→ TASK STATEMENT
Show only those lines of the entries where the string "Option" is found.

→ RECORDS FOR THE TASK
/-- Settles O6: a line's word is the encoding of its command, whose fields hold the operands because the ranges of R80 are those of the
fields; and `lineOf` knows the forms of R80 and R81 alone. -/
theorem assembledLineKeepsItsOperands : Obligations.AssembledLineKeepsItsOperands :=
  ⟨fun chan l _ => ⟨decode_commandOf chan l, commandOf_chan chan l⟩, fun _ _ _ => commandOf_encode_fields,
    fun _ _ _ _ => commandOf_buildFrame_fields, fun _ _ _ _ _ => commandOf_construct_operands, fun _ => ⟨rfl, rfl, rfl⟩,
    fun _ _ _ => ⟨lineForm_of_lineOf, lineOf_of_lineForm⟩, by decide⟩

end Sys2Proof.Machine
end

section
/-! PROOFS. The result codes (30_encoding.md R85, 60_exceptions.md R233). -/

namespace Sys2Proof.Machine

/-- The codes a command can return. -/
def codesOf : Instr → List (BitVec 2)
  | .construct _ => [codeOk, codeOutOfMemory]
  | .constructNull => [codeInvalidArgument]
  | _ => [codeOk]

/-- If the command returned, its code is one of `ks`. -/
def ReturnsIn (ks : List (BitVec 2)) (t : State) : Prop := ∀ m, t.ended = .returned m → ∃ k ∈ ks, t.res.code = some k

section
variable {ks : List (BitVec 2)} {s t : State}

theorem ReturnsIn.addFault {f : Fault} : ReturnsIn ks (s.addFault f) := fun _ h => nomatch h

theorem ReturnsIn.markRefused {r : Refusal} : ReturnsIn ks (s.markRefused r) := fun _ h => nomatch h

theorem ReturnsIn.writeResults {k : BitVec 2} {n : Option Word} {f : Option (BitVec 2)} {w : Option Half} (hk : k ∈ ks) :
    ReturnsIn ks (s.writeResults k n f w) := fun _ _ => ⟨k, hk, rfl⟩

theorem misbehaved_returnsIn {d : Delegate} {a : Option Answer} (h : misbehaved d a s = .next t) : ReturnsIn ks t := by
  rw [misbehaved_next h]
  exact .addFault

theorem gapPhase_returnsIn {n : Nat} {p : Phase} (h : gapPhase n p s = .next t) : ReturnsIn [codeOk] t := by
  obtain ⟨r, rfl, -⟩ | ⟨g, a, -, -, -, ⟨-, rfl⟩ | ⟨-, rfl⟩⟩ := gapPhase_cases h
  · exact .addFault
  · exact .writeResults (.head _)
  · exact .addFault

theorem framePhase_returnsIn (h : framePhase s = .next t) : ReturnsIn [codeOk] t := by
  obtain ⟨r, rfl, -⟩ | ⟨pos, unit, a, v, -, -, -, -, ⟨-, rfl⟩ | ⟨-, ⟨f, -, rfl⟩ | ⟨-, h⟩⟩⟩ := framePhase_cases h
  · exact .addFault
  · exact .addFault
  · exact .writeResults (.head _)
  · exact gapPhase_returnsIn h

theorem exec_returnsIn {i : Instr} (h : exec i s = .next t) : ReturnsIn (codesOf i) t := by
  cases i with
  | encode thr tlm =>
    obtain ⟨-, rfl⟩ | ⟨-, -, rfl⟩ | ⟨-, -, -, rfl⟩ | ⟨b, -, -, -, ⟨-, rfl⟩ | ⟨-, h⟩ | ⟨-, h⟩⟩ := execEncode_cases h
    · exact .addFault
    · exact .markRefused
    · exact .addFault
    · exact .addFault
    · exact framePhase_returnsIn h
    · exact gapPhase_returnsIn h
  | reset =>
    obtain ⟨-, rfl⟩ | ⟨-, -, h⟩ | ⟨-, -, -, h⟩ | ⟨-, -, -, rfl⟩ := execReset_cases h
    · exact .addFault
    · exact misbehaved_returnsIn h
    · exact misbehaved_returnsIn h
    · exact .writeResults (.head _)
  | destroy =>
    obtain ⟨-, rfl⟩ | ⟨-, -, h⟩ | ⟨-, -, -, h⟩ | ⟨-, -, -, rfl⟩ := execDestroy_cases h
    · exact .addFault
    · exact misbehaved_returnsIn h
    · exact misbehaved_returnsIn h
    · exact .writeResults (.head _)
  | construct bidir =>
    obtain ⟨-, rfl⟩ | ⟨-, rfl⟩ | ⟨-, rfl⟩ | ⟨-, -, -, -, rfl⟩ := execConstruct_cases h
    · exact .addFault
    · exact .markRefused
    · exact .writeResults (.tail _ (.head _))
    · exact .writeResults (.head _)
  | constructNull =>
    obtain ⟨-, rfl⟩ | ⟨-, rfl⟩ := execConstructNull_cases h
    · exact .addFault
    · exact .writeResults (.head _)
  | buildFrame thr tlm bidir =>
    cases h
    exact .writeResults (.head _)

end

/-- Settles O50: the codes of each command are at most `OK`, `InvalidArgument` and `OutOfMemory`, and CONSTRUCT alone has another code
than `OK`. -/
theorem resultCodes : Obligations.ResultCodes := by
  intro i s t m h hreturned
  obtain ⟨k, hk, hcode⟩ := exec_returnsIn h m hreturned
  rw [hcode]
  cases i with
  | construct bidir =>
    refine ⟨?_, fun hne => absurd rfl (hne bidir)⟩
    obtain rfl | rfl : k = codeOk ∨ k = codeOutOfMemory := by simpa [codesOf] using hk
    · exact .inl rfl
    · exact .inr (.inr rfl)
  | constructNull =>
    obtain rfl := List.mem_singleton.1 hk
    exact ⟨.inr (.inl rfl), fun _ hne => absurd rfl hne⟩
  | encode _ _ | reset | destroy | buildFrame _ _ _ =>
    obtain rfl := List.mem_singleton.1 hk
    exact ⟨.inl rfl, fun _ _ => rfl⟩

end Sys2Proof.Machine
end

section
/-! PROOFS. The frame builder (40_frame_builder.md R100 to R109): its frame is a concatenation of fields, which are read back from it. -/

namespace Sys2Proof.Machine

/-! ### The fields of a frame -/

/-- The telemetry bit stands below the throttle's low 11 bits (40_frame_builder.md R106). -/
theorem payload_fields (thr : Half) (tlm : Bool) :
    (Claim.payload thr tlm).extractLsb' 1 11 = thr.extractLsb' 0 11 ∧ (Claim.payload thr tlm).getLsbD 0 = tlm :=
  ⟨BitVec.extractLsb'_append_eq_left, getElem_payload thr tlm 0 (by decide)⟩
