-- ==== Sys2Proof/Machine/State.lean ====
section
/-! DEFINITION. The state of SN-CODEC CORE: the block's architectural state of 10_state.md R22, and around it
the host interface of 00_scope.md R7 and R8. Plain data throughout. -/

namespace Sys2Proof.Machine

/-- The error kinds of 00_scope.md R13; their codes in STATUS.ERR are `errCode` (60_exceptions.md R180). -/
inductive ErrorKind
  | format
  | digit
  | integrity
  | range
  | command
  deriving DecidableEq, Repr

/-- The registers of the window (20_memory.md R51). -/
inductive Reg
  | cmd
  | status
  | crcPoly
  | crcInit
  | crcXorout
  | crcCtrl
  | crcAcc
  | crcOut
  | valueLo
  | valueHi
  | keyLo
  | keyHi
  | ilen
  | olen
  /-- IBUF0 to IBUF3. -/
  | ibuf (k : Fin 4)
  /-- OBUF0 to OBUF3. -/
  | obuf (k : Fin 4)
  /-- A reserved offset: 0x38, 0x3C and 0x60 to 0x7C. -/
  | reserved (offset : Nat)
  deriving DecidableEq, Repr

/-- The block's architectural state: exactly the set of R22. CRC_OUT (R29) and CMD (R36) hold no state. -/
structure Block where
  /-- STATUS.ERR (R23). -/
  err : BitVec 4
  /-- CRC_POLY (R24). -/
  crcPoly : Byte
  /-- CRC_INIT (R25). -/
  crcInit : Byte
  /-- CRC_XOROUT (R26). -/
  crcXorout : Byte
  /-- CRC_CTRL.REFIN (R27). -/
  refin : Bool
  /-- CRC_CTRL.REFOUT (R27). -/
  refout : Bool
  /-- CRC_ACC (R28). -/
  crcAcc : Byte
  /-- VALUE (R30). -/
  value : DWord
  /-- KEY (R31). -/
  key : DWord
  /-- ILEN (R32). -/
  ilen : BitVec 5
  /-- IBUF (R34). -/
  ibuf : Vector Byte 16
  /-- OLEN (R33). -/
  olen : BitVec 5
  /-- OBUF (R35). -/
  obuf : Vector Byte 16
  deriving DecidableEq, Repr

/-- What a transaction does: a read, or a write of a word (R7). -/
inductive Access
  | read
  | write (data : Word)
  deriving DecidableEq, Repr

/-- One host transaction as the bus presents it (R7, R52, R53): the absolute address of its first byte, its
width in bits, and what it does (log 7). -/
structure Transaction where
  addr : Nat
  widthBits : Nat
  access : Access
  deriving DecidableEq, Repr

/-- What reaches the block from outside: a transaction, or an edge of the reset line (R200, log 4). -/
inductive BusEvent
  | transaction (t : Transaction)
  | resetAssert
  | resetRelease
  deriving DecidableEq, Repr

/-- Why a transaction is refused. -/
inductive Fault
  /-- The bus error of R53 (an access that is not 32 bits wide at an offset that is a multiple of 4) and of R200 (an
  access while reset is held). `transact` raises it; `step` reports it to the host on that transaction, changes no
  state and goes on (log 2). Safe: the spec gives exactly this. -/
  | busError
  deriving DecidableEq, Repr

/-- Why the model has no meaning for something. -/
inductive Refusal
  /-- An instruction that has no meaning in the model, by its mnemonic. Raised by `exec` alone; no command is left
  so. Safe: the model stops where the hardware goes on. -/
  | notModelled (mnemonic : String)
  deriving DecidableEq, Repr

/-- What a host is answered on one transaction (R8, R53). -/
inductive Response
  | readData (data : Word)
  | writeDone
  | fault (reason : Fault)
  deriving DecidableEq, Repr

/-- The machine: the block, and the host interface around it. -/
structure State where
  /-- The block's architectural state (R22). -/
  block : Block
  /-- The model's own: the events not performed yet, in the order the bus chose (R60, R61, log 1). -/
  pending : List BusEvent
  /-- The model's own: the answer to every transaction of the block so far, oldest first (R8, log 10). -/
  responses : List Response
  /-- The model's own: reset is being held (R200, log 4). -/
  resetHeld : Bool
  /-- The open parameter CORE_BASE (R52), which the platform fixes and no step changes (log 3). -/
  coreBase : Nat
  deriving DecidableEq, Repr

/-- The reset values of R40. -/
def Block.reset : Block where
  err := 0
  crcPoly := 0x9B
  crcInit := 0xFF
  crcXorout := 0x00
  refin := false
  refout := false
  crcAcc := 0xFF
  value := 0
  key := 0
  ilen := 0
  ibuf := Vector.replicate 16 0x00
  olen := 0
  obuf := Vector.replicate 16 0x00

/-- The machine right after reset: the block at R40, nothing issued and nothing answered (logs 1, 4, 10), the window at
address 0 (DESIGN CHOICE, log 3). -/
def State.reset : State where
  block := Block.reset
  pending := []
  responses := []
  resetHeld := false
  coreBase := 0

end Sys2Proof.Machine
end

→ EXERCISE SOLUTION
theorem ReturnsIn.writeResults {k : BitVec 2} {n : Option Word} {f : Option (BitVec 2)} {w : Option Half} (hk : k ∈ ks) :
theorem misbehaved_returnsIn {d : Delegate} {a : Option Answer} (h : misbehaved d a s = .next t) : ReturnsIn ks t := by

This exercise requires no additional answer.